**WORK INSTRUCTION**
Count the lines in the material below that contain the word "comes" and give the number alone.

**RECORDS FOR PROCESSING**
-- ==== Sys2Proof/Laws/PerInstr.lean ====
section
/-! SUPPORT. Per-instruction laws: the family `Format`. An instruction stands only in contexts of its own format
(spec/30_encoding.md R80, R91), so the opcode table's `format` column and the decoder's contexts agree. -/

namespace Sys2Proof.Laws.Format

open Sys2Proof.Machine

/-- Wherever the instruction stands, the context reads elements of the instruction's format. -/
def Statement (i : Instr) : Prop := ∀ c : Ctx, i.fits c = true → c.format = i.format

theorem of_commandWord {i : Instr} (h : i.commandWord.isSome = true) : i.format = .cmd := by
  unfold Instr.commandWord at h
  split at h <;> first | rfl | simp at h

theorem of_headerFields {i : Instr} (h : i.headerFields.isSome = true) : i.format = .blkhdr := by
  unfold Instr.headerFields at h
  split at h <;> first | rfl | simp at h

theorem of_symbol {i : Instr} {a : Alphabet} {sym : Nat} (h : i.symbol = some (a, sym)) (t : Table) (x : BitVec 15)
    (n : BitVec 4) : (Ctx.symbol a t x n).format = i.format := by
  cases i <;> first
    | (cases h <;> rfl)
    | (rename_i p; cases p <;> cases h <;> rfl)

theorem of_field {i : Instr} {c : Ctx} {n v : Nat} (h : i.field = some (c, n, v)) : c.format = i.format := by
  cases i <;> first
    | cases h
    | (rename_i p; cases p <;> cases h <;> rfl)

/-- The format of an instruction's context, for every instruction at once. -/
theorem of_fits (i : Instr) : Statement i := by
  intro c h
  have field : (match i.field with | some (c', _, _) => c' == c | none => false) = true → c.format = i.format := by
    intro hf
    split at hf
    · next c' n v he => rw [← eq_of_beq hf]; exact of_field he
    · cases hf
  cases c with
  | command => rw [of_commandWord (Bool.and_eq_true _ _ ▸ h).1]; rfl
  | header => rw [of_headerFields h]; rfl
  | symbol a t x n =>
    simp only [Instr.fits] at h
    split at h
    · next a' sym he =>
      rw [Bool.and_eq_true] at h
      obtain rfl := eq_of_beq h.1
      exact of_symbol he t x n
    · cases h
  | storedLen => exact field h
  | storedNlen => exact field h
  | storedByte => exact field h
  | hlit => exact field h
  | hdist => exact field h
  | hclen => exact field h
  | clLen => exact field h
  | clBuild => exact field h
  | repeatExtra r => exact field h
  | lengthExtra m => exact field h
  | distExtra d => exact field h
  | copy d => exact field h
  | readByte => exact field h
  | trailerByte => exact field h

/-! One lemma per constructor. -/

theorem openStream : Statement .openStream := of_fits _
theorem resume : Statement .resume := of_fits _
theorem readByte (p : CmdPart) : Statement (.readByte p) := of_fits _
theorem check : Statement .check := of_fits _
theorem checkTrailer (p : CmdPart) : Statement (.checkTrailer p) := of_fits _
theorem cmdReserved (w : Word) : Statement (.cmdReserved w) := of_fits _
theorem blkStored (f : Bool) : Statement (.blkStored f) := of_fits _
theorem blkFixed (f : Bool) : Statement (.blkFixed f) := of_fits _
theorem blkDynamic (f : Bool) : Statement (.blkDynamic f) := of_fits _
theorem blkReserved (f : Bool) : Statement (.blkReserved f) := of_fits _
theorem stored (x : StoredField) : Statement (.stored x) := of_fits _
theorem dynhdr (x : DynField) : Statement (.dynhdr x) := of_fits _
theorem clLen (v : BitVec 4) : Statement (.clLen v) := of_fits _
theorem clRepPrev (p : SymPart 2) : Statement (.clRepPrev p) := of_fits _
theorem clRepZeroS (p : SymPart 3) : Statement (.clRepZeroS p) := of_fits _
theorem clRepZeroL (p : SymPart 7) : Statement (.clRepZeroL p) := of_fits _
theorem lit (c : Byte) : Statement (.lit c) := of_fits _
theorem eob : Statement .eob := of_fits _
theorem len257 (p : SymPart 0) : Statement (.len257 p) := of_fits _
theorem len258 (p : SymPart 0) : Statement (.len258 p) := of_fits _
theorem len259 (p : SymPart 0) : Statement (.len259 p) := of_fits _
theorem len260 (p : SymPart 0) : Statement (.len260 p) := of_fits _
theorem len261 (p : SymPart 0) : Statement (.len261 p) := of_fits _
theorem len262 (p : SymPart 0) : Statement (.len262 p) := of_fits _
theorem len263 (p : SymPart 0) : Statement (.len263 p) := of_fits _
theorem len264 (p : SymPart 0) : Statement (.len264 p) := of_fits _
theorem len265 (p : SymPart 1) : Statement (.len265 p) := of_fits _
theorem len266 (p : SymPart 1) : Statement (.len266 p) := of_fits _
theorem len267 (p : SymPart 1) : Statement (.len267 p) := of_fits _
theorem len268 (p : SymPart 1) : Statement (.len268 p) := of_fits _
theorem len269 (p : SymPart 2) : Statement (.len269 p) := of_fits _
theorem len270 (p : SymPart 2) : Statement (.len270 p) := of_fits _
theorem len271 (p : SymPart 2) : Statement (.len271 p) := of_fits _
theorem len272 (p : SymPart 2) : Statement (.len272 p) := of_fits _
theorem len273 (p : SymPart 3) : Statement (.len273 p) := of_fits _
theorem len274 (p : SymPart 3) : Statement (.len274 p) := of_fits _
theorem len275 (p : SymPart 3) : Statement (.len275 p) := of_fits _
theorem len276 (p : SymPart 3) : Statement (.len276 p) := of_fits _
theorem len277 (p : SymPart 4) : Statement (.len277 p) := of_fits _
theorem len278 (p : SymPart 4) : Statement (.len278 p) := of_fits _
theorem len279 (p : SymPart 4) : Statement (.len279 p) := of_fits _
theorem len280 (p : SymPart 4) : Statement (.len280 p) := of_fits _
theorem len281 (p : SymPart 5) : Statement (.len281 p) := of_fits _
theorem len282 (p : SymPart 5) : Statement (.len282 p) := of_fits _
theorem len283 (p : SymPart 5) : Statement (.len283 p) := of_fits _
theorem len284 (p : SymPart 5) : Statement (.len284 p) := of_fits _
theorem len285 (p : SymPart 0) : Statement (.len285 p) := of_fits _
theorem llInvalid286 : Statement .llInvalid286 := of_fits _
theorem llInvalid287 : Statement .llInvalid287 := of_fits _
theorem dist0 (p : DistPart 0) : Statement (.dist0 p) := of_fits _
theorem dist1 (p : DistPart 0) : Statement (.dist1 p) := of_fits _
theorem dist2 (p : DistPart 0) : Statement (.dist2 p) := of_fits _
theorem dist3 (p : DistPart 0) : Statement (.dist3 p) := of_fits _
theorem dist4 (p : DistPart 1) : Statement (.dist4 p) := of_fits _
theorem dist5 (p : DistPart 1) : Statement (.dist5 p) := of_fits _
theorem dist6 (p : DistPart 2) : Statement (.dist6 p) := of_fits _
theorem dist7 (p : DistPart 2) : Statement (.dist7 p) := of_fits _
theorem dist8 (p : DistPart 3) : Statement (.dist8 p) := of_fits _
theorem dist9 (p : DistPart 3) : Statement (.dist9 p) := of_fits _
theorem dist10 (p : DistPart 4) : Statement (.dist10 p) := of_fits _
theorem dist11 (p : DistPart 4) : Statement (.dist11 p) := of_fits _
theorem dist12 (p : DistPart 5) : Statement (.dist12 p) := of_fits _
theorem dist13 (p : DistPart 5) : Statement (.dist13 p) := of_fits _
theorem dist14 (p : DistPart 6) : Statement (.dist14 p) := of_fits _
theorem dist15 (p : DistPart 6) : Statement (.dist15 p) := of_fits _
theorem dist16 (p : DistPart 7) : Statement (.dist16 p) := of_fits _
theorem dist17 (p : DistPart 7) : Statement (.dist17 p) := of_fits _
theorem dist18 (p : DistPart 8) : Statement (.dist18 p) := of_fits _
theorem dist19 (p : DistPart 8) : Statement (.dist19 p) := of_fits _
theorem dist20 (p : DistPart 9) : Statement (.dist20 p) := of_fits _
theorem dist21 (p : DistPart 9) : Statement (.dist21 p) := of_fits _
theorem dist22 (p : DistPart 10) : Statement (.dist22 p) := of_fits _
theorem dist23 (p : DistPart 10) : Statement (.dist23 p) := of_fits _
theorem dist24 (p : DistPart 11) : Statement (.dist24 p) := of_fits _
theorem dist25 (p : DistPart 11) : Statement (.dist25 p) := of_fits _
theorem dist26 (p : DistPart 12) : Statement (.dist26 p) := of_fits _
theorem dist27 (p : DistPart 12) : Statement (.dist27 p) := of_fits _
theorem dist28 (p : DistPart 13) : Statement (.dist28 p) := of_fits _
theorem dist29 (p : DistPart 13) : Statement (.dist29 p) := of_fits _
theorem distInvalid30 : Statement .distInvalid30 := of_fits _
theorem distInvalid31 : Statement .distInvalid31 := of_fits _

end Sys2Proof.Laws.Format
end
* * *
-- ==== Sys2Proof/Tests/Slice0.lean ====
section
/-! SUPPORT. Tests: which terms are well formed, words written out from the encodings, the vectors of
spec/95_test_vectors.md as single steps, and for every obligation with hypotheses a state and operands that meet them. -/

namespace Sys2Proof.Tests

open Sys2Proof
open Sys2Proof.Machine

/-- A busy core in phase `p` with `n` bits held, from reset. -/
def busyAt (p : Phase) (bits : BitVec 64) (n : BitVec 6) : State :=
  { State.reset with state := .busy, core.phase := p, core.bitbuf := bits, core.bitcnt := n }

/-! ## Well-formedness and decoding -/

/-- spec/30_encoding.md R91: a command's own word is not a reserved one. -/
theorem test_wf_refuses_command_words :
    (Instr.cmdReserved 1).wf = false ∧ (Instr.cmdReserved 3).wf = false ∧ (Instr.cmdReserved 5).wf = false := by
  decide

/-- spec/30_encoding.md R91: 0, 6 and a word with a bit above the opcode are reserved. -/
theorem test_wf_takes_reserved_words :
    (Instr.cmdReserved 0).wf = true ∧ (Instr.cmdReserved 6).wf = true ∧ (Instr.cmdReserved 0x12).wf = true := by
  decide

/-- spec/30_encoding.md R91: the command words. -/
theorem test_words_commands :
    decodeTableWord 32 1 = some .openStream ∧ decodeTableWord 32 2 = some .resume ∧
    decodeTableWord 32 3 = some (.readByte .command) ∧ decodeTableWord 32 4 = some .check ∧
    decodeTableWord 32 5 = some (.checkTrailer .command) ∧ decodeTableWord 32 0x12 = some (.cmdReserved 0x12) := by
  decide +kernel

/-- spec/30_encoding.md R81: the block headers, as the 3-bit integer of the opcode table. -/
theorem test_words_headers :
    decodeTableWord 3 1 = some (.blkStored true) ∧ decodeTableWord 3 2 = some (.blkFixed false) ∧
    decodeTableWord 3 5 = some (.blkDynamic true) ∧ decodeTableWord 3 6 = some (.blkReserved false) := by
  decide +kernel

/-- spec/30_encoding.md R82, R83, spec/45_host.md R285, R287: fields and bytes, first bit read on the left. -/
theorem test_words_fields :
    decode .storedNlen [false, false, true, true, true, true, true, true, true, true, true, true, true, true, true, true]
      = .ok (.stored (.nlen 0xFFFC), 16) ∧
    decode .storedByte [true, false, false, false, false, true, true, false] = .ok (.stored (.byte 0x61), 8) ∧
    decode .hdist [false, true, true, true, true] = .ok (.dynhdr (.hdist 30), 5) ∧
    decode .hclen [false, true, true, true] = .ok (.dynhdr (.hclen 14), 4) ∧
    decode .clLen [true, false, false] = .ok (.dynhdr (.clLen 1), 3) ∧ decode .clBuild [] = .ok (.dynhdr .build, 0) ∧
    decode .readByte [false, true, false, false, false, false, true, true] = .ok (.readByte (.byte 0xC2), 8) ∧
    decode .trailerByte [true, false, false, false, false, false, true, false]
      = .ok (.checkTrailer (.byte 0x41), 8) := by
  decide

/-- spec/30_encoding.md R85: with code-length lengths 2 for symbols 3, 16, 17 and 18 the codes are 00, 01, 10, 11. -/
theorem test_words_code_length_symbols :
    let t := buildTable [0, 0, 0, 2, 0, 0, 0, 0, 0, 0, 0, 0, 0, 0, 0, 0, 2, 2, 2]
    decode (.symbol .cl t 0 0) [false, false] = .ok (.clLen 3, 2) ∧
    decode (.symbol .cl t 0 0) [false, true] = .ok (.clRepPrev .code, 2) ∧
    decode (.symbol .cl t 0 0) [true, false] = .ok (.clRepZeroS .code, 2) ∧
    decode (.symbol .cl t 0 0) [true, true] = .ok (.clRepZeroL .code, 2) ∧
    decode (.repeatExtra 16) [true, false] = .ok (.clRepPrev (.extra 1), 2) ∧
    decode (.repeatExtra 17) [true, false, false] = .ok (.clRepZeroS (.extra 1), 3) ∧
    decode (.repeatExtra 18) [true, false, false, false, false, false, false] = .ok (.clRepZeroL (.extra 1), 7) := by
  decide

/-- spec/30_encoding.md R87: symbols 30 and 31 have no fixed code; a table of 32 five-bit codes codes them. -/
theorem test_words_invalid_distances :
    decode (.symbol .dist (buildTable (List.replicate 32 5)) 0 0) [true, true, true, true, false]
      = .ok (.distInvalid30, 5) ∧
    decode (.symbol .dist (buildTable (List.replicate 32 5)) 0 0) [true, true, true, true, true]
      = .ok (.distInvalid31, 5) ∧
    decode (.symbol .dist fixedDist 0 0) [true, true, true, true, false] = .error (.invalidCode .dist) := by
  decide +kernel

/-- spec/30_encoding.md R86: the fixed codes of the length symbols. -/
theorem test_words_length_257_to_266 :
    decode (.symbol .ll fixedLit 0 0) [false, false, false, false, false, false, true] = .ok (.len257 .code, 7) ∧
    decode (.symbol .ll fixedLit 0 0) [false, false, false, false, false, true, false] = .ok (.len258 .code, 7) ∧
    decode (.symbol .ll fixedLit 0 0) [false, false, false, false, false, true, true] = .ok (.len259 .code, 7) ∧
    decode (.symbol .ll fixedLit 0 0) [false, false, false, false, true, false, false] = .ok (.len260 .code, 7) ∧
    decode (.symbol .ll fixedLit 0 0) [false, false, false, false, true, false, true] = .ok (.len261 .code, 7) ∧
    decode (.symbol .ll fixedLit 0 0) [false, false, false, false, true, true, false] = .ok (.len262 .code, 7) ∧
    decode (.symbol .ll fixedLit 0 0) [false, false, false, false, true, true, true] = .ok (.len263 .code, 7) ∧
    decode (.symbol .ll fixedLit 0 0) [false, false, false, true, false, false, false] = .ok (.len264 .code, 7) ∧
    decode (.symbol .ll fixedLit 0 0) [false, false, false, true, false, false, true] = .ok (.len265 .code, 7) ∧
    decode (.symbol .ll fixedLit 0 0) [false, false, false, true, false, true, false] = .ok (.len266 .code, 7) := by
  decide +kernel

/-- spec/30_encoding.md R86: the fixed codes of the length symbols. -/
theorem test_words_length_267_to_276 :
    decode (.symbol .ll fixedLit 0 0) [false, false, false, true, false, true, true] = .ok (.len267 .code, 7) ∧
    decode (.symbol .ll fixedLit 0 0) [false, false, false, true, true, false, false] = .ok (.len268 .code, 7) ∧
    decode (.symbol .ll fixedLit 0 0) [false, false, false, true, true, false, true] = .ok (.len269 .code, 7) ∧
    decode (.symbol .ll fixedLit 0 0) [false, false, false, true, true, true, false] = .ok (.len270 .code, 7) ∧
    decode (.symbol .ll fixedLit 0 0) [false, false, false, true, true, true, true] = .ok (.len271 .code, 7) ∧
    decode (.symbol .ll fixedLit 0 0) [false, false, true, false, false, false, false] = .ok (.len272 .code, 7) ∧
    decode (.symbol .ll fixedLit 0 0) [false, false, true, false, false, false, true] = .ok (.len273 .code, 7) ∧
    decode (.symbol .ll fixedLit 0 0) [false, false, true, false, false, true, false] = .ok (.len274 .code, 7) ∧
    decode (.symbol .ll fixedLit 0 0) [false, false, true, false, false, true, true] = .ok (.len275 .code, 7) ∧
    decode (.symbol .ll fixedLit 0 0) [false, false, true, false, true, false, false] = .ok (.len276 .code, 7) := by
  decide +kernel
---
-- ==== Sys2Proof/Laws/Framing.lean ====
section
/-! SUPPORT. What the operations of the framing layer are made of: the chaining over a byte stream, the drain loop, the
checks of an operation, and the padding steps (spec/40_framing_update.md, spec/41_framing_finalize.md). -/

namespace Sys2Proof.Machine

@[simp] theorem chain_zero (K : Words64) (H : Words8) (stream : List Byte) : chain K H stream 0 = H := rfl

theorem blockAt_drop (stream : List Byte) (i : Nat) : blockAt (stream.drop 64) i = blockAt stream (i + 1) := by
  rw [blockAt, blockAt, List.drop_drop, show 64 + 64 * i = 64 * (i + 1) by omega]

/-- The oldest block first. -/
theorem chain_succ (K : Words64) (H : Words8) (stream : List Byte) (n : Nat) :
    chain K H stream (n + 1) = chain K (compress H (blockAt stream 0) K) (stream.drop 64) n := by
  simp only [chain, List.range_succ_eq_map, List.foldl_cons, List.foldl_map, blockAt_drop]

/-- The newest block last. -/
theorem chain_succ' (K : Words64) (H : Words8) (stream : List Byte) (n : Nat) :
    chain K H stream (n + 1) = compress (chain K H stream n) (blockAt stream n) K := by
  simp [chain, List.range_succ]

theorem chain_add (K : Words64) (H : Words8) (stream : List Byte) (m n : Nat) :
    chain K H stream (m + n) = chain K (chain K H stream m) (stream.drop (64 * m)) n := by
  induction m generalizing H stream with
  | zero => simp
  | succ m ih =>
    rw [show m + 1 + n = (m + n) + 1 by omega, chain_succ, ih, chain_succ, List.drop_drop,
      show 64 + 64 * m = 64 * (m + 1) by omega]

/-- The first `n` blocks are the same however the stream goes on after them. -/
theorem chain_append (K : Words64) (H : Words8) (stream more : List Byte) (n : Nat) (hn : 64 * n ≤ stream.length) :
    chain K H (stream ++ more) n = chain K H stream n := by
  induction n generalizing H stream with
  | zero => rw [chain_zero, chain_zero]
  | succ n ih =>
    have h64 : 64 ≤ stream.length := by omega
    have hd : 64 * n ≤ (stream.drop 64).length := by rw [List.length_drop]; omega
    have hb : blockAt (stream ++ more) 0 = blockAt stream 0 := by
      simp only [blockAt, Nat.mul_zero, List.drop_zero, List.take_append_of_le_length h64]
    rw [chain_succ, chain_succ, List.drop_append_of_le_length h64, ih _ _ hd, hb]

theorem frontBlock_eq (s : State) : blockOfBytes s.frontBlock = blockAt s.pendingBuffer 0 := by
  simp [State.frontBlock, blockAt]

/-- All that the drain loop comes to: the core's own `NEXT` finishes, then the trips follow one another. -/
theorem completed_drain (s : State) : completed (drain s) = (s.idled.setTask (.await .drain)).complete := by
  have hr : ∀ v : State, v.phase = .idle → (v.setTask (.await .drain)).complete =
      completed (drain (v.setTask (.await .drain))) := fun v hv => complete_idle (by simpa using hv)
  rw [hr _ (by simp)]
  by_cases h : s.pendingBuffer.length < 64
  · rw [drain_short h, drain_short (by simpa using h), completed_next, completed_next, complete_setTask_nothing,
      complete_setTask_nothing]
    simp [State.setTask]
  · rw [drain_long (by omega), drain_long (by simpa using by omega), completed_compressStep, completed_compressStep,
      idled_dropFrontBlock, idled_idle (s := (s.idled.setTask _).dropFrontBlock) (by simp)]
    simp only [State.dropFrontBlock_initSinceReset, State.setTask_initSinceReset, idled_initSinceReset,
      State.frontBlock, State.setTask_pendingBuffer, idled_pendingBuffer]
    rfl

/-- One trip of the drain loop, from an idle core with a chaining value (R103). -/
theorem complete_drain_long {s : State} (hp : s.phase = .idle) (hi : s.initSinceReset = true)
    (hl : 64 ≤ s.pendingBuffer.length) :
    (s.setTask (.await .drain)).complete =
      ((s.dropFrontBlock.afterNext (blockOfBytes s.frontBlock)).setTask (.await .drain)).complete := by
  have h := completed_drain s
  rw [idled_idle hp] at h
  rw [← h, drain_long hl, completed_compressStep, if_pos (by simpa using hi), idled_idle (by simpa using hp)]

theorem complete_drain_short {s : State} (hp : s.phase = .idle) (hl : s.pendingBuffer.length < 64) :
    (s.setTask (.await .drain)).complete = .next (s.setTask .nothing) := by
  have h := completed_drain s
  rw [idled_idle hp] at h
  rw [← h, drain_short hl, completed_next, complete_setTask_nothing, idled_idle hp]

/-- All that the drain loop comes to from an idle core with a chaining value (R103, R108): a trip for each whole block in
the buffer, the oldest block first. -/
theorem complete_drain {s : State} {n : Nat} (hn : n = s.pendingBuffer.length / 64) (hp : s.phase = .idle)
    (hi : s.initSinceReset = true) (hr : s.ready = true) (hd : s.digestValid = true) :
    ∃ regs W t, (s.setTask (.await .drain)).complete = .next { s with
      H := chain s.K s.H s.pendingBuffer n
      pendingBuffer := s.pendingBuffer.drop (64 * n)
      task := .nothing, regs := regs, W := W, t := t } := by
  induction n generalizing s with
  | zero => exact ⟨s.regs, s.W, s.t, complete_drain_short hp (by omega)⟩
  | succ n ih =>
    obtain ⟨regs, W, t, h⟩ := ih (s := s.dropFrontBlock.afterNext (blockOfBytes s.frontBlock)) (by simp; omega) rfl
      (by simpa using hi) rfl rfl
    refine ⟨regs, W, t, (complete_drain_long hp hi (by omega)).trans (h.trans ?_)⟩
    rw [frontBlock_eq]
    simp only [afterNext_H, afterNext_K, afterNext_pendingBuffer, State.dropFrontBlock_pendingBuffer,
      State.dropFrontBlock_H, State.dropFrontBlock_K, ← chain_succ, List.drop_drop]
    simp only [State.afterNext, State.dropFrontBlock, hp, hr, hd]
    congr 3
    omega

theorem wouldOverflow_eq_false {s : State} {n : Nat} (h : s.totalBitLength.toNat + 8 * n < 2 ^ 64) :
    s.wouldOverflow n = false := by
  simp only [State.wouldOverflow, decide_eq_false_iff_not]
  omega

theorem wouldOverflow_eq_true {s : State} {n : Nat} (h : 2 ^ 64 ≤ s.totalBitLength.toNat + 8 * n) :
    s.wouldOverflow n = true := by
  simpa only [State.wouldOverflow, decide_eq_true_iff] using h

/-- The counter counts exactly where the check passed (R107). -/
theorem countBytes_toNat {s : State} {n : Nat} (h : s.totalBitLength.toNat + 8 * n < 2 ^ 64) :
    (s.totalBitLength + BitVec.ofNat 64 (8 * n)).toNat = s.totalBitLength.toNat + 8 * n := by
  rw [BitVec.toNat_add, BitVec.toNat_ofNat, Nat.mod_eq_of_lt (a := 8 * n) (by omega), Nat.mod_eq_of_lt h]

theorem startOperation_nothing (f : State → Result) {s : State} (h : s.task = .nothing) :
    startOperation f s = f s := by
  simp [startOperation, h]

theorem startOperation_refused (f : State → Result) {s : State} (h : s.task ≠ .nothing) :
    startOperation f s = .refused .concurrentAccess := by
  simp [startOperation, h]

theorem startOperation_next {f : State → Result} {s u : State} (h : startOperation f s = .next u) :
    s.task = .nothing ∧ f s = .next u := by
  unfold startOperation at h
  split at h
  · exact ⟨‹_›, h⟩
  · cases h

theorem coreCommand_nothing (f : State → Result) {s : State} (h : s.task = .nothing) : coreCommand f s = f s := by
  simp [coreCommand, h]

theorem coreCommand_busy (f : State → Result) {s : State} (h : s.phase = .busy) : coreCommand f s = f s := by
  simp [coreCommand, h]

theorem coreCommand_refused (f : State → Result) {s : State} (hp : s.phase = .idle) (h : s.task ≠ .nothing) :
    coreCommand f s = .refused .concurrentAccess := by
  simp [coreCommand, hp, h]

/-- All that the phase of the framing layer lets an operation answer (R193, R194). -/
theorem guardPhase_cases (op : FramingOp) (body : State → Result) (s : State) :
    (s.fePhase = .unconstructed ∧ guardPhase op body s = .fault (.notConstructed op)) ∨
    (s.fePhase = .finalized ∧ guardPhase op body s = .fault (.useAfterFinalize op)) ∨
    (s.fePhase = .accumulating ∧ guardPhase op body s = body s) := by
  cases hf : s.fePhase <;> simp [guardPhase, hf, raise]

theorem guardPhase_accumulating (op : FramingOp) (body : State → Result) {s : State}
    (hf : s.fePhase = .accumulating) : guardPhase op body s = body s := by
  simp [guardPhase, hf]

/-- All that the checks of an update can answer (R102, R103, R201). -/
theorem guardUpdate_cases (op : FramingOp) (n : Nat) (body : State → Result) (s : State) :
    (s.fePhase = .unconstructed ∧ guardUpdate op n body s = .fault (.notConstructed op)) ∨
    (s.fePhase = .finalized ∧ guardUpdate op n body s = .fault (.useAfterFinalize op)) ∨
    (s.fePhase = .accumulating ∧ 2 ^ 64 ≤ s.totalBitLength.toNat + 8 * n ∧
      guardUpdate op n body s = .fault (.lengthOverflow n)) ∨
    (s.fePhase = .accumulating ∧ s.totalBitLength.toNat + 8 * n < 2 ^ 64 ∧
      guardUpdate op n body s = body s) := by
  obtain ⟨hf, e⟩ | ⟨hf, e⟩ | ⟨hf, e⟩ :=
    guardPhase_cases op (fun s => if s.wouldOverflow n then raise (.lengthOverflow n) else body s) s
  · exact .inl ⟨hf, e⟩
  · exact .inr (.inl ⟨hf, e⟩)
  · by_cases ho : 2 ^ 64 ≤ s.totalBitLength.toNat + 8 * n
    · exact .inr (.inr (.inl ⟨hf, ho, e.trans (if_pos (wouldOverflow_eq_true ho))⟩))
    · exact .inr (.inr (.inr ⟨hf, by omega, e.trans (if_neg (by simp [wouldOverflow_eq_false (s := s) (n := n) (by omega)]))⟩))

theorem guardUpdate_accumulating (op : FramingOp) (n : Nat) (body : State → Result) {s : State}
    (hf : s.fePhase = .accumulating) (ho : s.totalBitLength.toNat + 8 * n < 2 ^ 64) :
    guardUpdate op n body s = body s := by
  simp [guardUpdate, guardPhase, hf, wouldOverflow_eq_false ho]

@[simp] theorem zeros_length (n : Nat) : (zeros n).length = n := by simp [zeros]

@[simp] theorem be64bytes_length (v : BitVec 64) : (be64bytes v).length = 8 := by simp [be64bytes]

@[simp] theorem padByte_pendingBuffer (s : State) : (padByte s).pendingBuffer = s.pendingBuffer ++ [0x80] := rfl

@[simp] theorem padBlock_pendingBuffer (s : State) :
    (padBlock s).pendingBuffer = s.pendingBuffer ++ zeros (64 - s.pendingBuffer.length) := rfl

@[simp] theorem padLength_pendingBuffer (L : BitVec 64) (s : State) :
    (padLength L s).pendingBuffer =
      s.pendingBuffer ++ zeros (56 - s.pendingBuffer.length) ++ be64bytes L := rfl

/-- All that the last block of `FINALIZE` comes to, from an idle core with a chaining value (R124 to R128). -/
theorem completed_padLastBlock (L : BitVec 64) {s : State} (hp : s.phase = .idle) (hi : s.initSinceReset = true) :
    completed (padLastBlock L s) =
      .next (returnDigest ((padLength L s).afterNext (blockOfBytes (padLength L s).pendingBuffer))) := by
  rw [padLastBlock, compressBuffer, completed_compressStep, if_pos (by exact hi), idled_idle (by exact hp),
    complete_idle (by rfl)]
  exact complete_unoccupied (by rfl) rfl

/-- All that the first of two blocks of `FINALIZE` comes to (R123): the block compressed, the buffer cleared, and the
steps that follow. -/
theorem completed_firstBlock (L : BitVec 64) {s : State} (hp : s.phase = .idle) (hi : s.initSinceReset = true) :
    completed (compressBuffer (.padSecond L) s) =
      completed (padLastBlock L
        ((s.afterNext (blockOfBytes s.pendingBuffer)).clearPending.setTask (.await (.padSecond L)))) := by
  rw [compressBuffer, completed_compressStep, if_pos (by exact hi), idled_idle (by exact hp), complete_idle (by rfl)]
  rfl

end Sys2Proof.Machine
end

**RESPONSE TO THE EXERCISE**
4